How to complete this task »
Beginning with the line where "h_intc | apply K.engMod h_eng" occurs, set down each line of the records through the final one, exactly and without additions.

Material shown »
theorem markDurable {pset : List Part} {z0 : State} {s : State} {k : Nat} (h_regs : Part.regs ∈ pset) (h_outs :
    Part.outs ∈ pset) (h_intc : Part.intc ∈ pset) (h_vlt : Part.vlt ∈ pset) (hk : Keeps pset z0 s) : Keeps pset z0
    (Machine.markDurable s k) := by
  unfold Machine.markDurable
  repeat' (first
    | with_reducible first
      | assumption | apply K.markStore h_regs h_outs h_intc h_vlt | refine Keeps.ite (fun _ => ?_) (fun _ => ?_)
    | dsimp only | split)

theorem expEnd {pset : List Part} {z0 : State} {s : State} {r : Nat} (h_regs : Part.regs ∈ pset) (h_outs :
    Part.outs ∈ pset) (h_intc : Part.intc ∈ pset) (hk : Keeps pset z0 s) : Keeps pset z0 (Machine.expEnd s r) := by
  unfold Machine.expEnd
  repeat' (first
    | with_reducible first
      | assumption | apply K.setR h_regs | apply K.raiseIrq h_regs h_outs h_intc)

theorem exportCmd {pset : List Part} {z0 : State} {v : Word} {s : State} (h_regs : Part.regs ∈ pset) (h_outs :
    Part.outs ∈ pset) (h_intc : Part.intc ∈ pset) (h_vlt : Part.vlt ∈ pset) (hk : Keeps pset z0 s) : Keeps pset z0
    (Machine.exportCmd v s) := by
  unfold Machine.exportCmd
  repeat' (first
    | with_reducible first
      | assumption | apply K.setR h_regs | apply K.expEnd h_regs h_outs h_intc
      | refine Keeps.ite (fun _ => ?_) (fun _ => ?_)
    | dsimp only | split | simp only [Keeps.lit_vlt h_vlt])

theorem exportCopy {pset : List Part} {z0 : State} {s : State} {a : Nat} {i : Nat} {n : Nat} (h_mem : Part.mem ∈
    pset) (h_bnk : Part.bnk ∈ pset) (hk : Keeps pset z0 s) : Keeps pset z0 (Machine.exportCopy s a i n).1 := by
  induction n generalizing s a i with
  | zero =>
    unfold Machine.exportCopy
    repeat' (first
      | with_reducible first
        | assumption | apply K.wrBytes h_mem | apply K.coverHalves h_bnk
        | refine Keeps.ite (fun _ => ?_) (fun _ => ?_) | refine Keeps.iteFst (fun _ => ?_) (fun _ => ?_)
      | intro _ _ | dsimp only | split)
  | succ _ ih =>
    unfold Machine.exportCopy
    repeat' (first
      | with_reducible first
        | assumption | apply ih | apply K.wrBytes h_mem | apply K.coverHalves h_bnk
        | refine Keeps.ite (fun _ => ?_) (fun _ => ?_) | refine Keeps.iteFst (fun _ => ?_) (fun _ => ?_)
      | intro _ _ | dsimp only | split)

theorem exportDone {pset : List Part} {z0 : State} {s : State} (h_regs : Part.regs ∈ pset) (h_mem : Part.mem ∈
    pset) (h_outs : Part.outs ∈ pset) (h_intc : Part.intc ∈ pset) (h_vlt : Part.vlt ∈ pset) (h_bnk : Part.bnk ∈ pset)
    (hk : Keeps pset z0 s) : Keeps pset z0 (Machine.exportDone s) := by
  unfold Machine.exportDone
  repeat' (first
    | with_reducible first
      | assumption | apply K.expEnd h_regs h_outs h_intc | apply K.exportCopy h_mem h_bnk
      | refine Keeps.ite (fun _ => ?_) (fun _ => ?_)
    | dsimp only | split | refine Keeps.ofFst (by with_reducible assumption) ?_
    | refine Keeps.ofSnd (by with_reducible assumption) ?_ | simp only [Keeps.lit_vlt h_vlt])

theorem newIdentity {pset : List Part} {z0 : State} {s : State} (h_regs : Part.regs ∈ pset) (h_free : Part.free ∈
    pset) (h_outs : Part.outs ∈ pset) (h_intc : Part.intc ∈ pset) (h_vlt : Part.vlt ∈ pset) (hk : Keeps pset z0 s) :
    Keeps pset z0 (Machine.newIdentity s) := by
  unfold Machine.newIdentity
  repeat' (first
    | with_reducible first
      | assumption | apply K.setR h_regs | apply K.fresh h_free | apply K.rowsWrite h_regs h_outs h_intc h_vlt
      | refine Keeps.foldl (fun _ _ _ => ?_) ?_ | refine Keeps.foldlFst (fun _ _ _ => ?_) ?_
    | intro _ _ | dsimp only | simp only [Keeps.lit_vlt h_vlt])
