namespace Sys2Proof.Laws.K

open Sys2Proof Sys2Proof.Machine Sys2Proof.Laws

theorem toutSet {pset : List Part} {z0 : State} {s : State} {i : Nat} {o : OutSt} (h_time : Part.time ∈ pset) (hk
    : Keeps pset z0 s) : Keeps pset z0 (Machine.toutSet s i o) := by
  unfold Machine.toutSet
  repeat' (first
    | with_reducible first
      | assumption
    | dsimp only | simp only [Keeps.lit_time h_time])

theorem ppsSet {pset : List Part} {z0 : State} {s : State} {j : Nat} {o : PpsSt} (h_time : Part.time ∈ pset) (hk :
    Keeps pset z0 s) : Keeps pset z0 (Machine.ppsSet s j o) := by
  unfold Machine.ppsSet
  repeat' (first
    | with_reducible first
      | assumption
    | dsimp only | simp only [Keeps.lit_time h_time])

theorem refFollow {pset : List Part} {z0 : State} {s : State} (h_regs : Part.regs ∈ pset) (hk : Keeps pset z0 s) :
    Keeps pset z0 (Machine.refFollow s) := by
  unfold Machine.refFollow
  repeat' (first
    | with_reducible first
      | assumption | apply K.putB h_regs | refine Keeps.ite (fun _ => ?_) (fun _ => ?_)
    | dsimp only | split)

theorem refLoss {pset : List Part} {z0 : State} {s : State} (h_regs : Part.regs ∈ pset) (h_outs : Part.outs ∈
    pset) (h_intc : Part.intc ∈ pset) (hk : Keeps pset z0 s) : Keeps pset z0 (Machine.refLoss s) := by
  unfold Machine.refLoss
  repeat' (first
    | with_reducible first
      | assumption | apply K.putB h_regs | apply K.raiseIrq h_regs h_outs h_intc | apply K.refFollow h_regs
      | refine Keeps.ite (fun _ => ?_) (fun _ => ?_)
    | split)

theorem refRegain {pset : List Part} {z0 : State} {s : State} (h_regs : Part.regs ∈ pset) (h_outs : Part.outs ∈
    pset) (h_intc : Part.intc ∈ pset) (hk : Keeps pset z0 s) : Keeps pset z0 (Machine.refRegain s) := by
  unfold Machine.refRegain
  repeat' (first
    | with_reducible first
      | assumption | apply K.putB h_regs | apply K.raiseIrq h_regs h_outs h_intc | apply K.refFollow h_regs
      | refine Keeps.ite (fun _ => ?_) (fun _ => ?_)
    | dsimp only | split)

theorem refCtrl {pset : List Part} {z0 : State} {m : Master} {v : Word} {s : State} (h_regs : Part.regs ∈ pset)
    (h_outs : Part.outs ∈ pset) (h_intc : Part.intc ∈ pset) (hk : Keeps pset z0 s) : Keeps pset z0 (Machine.refCtrl m
    v s) := by
  unfold Machine.refCtrl
  repeat' (first
    | with_reducible first
      | assumption | apply K.plainWrite h_regs h_outs h_intc | apply K.refFollow h_regs)

theorem tbGuarded {pset : List Part} {z0 : State} {m : Master} {b : Nat} {a : Nat} {f : State → State} {s : State}
    (h_regs : Part.regs ∈ pset) (h_outs : Part.outs ∈ pset) (h_intc : Part.intc ∈ pset) (h_f : ∀ u0, Keeps pset z0 u0
    → Keeps pset z0 (f u0)) (hk : Keeps pset z0 s) : Keeps pset z0 (Machine.tbGuarded m b a f s) := by
  unfold Machine.tbGuarded
  repeat' (first
    | with_reducible first
      | assumption | apply h_f | apply K.deny h_regs h_outs h_intc | refine Keeps.ite (fun _ => ?_) (fun _ => ?_)
    | split)
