theorem healthEngine {pset : List Part} {z0 : State} {s : State} {p : Nat} {q : Nat} (h_regs : Part.regs ∈ pset)
    (h_outs : Part.outs ∈ pset) (h_intc : Part.intc ∈ pset) (h_vlt : Part.vlt ∈ pset) (hk : Keeps pset z0 s) : Keeps
    pset z0 (Machine.healthEngine s p q) := by
  unfold Machine.healthEngine
  repeat' (first
    | with_reducible first
      | assumption | apply K.putF h_regs | apply K.healthPut h_regs h_outs h_intc h_vlt
    | intro _ _ | dsimp only)

theorem migsLost {pset : List Part} {z0 : State} {s : State} {n : Nat} (h_regs : Part.regs ∈ pset) (h_cnts :
    Part.cnts ∈ pset) (h_outs : Part.outs ∈ pset) (h_intc : Part.intc ∈ pset) (h_eng : Part.eng ∈ pset) (h_plc :
    Part.plc ∈ pset) (hk : Keeps pset z0 s) : Keeps pset z0 (Machine.migsLost s n) := by
  unfold Machine.migsLost
  repeat' (first
    | with_reducible first
      | assumption | apply K.bump h_cnts | apply K.raiseEvent h_regs | apply K.raiseIrq h_regs h_outs h_intc
      | apply K.qhSet h_eng | refine Keeps.ite (fun _ => ?_) (fun _ => ?_) | refine Keeps.foldl (fun _ _ _ => ?_) ?_
    | intro _ _ | dsimp only | split | simp only [Keeps.lit_plc h_plc])

theorem engLost {pset : List Part} {z0 : State} {s : State} {n : Nat} (h_regs : Part.regs ∈ pset) (h_cnts :
    Part.cnts ∈ pset) (h_mem : Part.mem ∈ pset) (h_outs : Part.outs ∈ pset) (h_intc : Part.intc ∈ pset) (h_bnk :
    Part.bnk ∈ pset) (h_eng : Part.eng ∈ pset) (h_plc : Part.plc ∈ pset) (hk : Keeps pset z0 s) : Keeps pset z0
    (Machine.engLost s n) := by
  unfold Machine.engLost
  repeat' (first
    | with_reducible first
      | assumption | apply K.raiseIrq h_regs h_outs h_intc | apply K.engMod h_eng
      | apply K.jobsFail h_regs h_mem h_outs h_intc h_bnk h_plc
      | apply K.migsLost h_regs h_cnts h_outs h_intc h_eng h_plc | refine Keeps.ite (fun _ => ?_) (fun _ => ?_)
      | refine Keeps.foldl (fun _ _ _ => ?_) ?_ | refine Keeps.foldlFst (fun _ _ _ => ?_) ?_
    | intro _ _ | dsimp only | split | simp only [Keeps.lit_plc h_plc])

theorem engFence {pset : List Part} {z0 : State} {s : State} {n : Nat} (h_regs : Part.regs ∈ pset) (h_cnts :
    Part.cnts ∈ pset) (h_mem : Part.mem ∈ pset) (h_outs : Part.outs ∈ pset) (h_intc : Part.intc ∈ pset) (h_gate :
    Part.gate ∈ pset) (h_vlt : Part.vlt ∈ pset) (h_bnk : Part.bnk ∈ pset) (h_eng : Part.eng ∈ pset) (h_plc : Part.plc
    ∈ pset) (h_cores : Part.cores ∈ pset) (hk : Keeps pset z0 s) : Keeps pset z0 (Machine.engFence s n) := by
  unfold Machine.engFence
  repeat' (first
    | with_reducible first
      | assumption | apply K.setR h_regs | apply K.putB h_regs | apply K.engMod h_eng
      | apply K.svcEndAll h_regs h_mem h_outs h_intc h_gate h_bnk | apply K.coreStop h_cores
      | apply K.jobsFail h_regs h_mem h_outs h_intc h_bnk h_plc | apply K.handOver h_regs h_eng
      | apply K.healthEngine h_regs h_outs h_intc h_vlt
      | apply K.engLost h_regs h_cnts h_mem h_outs h_intc h_bnk h_eng h_plc
      | refine Keeps.ite (fun _ => ?_) (fun _ => ?_) | refine Keeps.foldl (fun _ _ _ => ?_) ?_
    | intro _ _ | dsimp only | split)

Your response »
      | assumption | apply K.raiseIrq h_regs h_outs h_intc | apply K.engMod h_eng
      | apply K.jobsFail h_regs h_mem h_outs h_intc h_bnk h_plc
      | apply K.migsLost h_regs h_cnts h_outs h_intc h_eng h_plc | refine Keeps.ite (fun _ => ?_) (fun _ => ?_)
      | refine Keeps.foldl (fun _ _ _ => ?_) ?_ | refine Keeps.foldlFst (fun _ _ _ => ?_) ?_
    | intro _ _ | dsimp only | split | simp only [Keeps.lit_plc h_plc])

theorem engFence {pset : List Part} {z0 : State} {s : State} {n : Nat} (h_regs : Part.regs ∈ pset) (h_cnts :
    Part.cnts ∈ pset) (h_mem : Part.mem ∈ pset) (h_outs : Part.outs ∈ pset) (h_intc : Part.intc ∈ pset) (h_gate :
    Part.gate ∈ pset) (h_vlt : Part.vlt ∈ pset) (h_bnk : Part.bnk ∈ pset) (h_eng : Part.eng ∈ pset) (h_plc : Part.plc
    ∈ pset) (h_cores : Part.cores ∈ pset) (hk : Keeps pset z0 s) : Keeps pset z0 (Machine.engFence s n) := by
  unfold Machine.engFence
  repeat' (first
    | with_reducible first
      | assumption | apply K.setR h_regs | apply K.putB h_regs | apply K.engMod h_eng
      | apply K.svcEndAll h_regs h_mem h_outs h_intc h_gate h_bnk | apply K.coreStop h_cores
      | apply K.jobsFail h_regs h_mem h_outs h_intc h_bnk h_plc | apply K.handOver h_regs h_eng
      | apply K.healthEngine h_regs h_outs h_intc h_vlt
      | apply K.engLost h_regs h_cnts h_mem h_outs h_intc h_bnk h_eng h_plc
      | refine Keeps.ite (fun _ => ?_) (fun _ => ?_) | refine Keeps.foldl (fun _ _ _ => ?_) ?_
    | intro _ _ | dsimp only | split)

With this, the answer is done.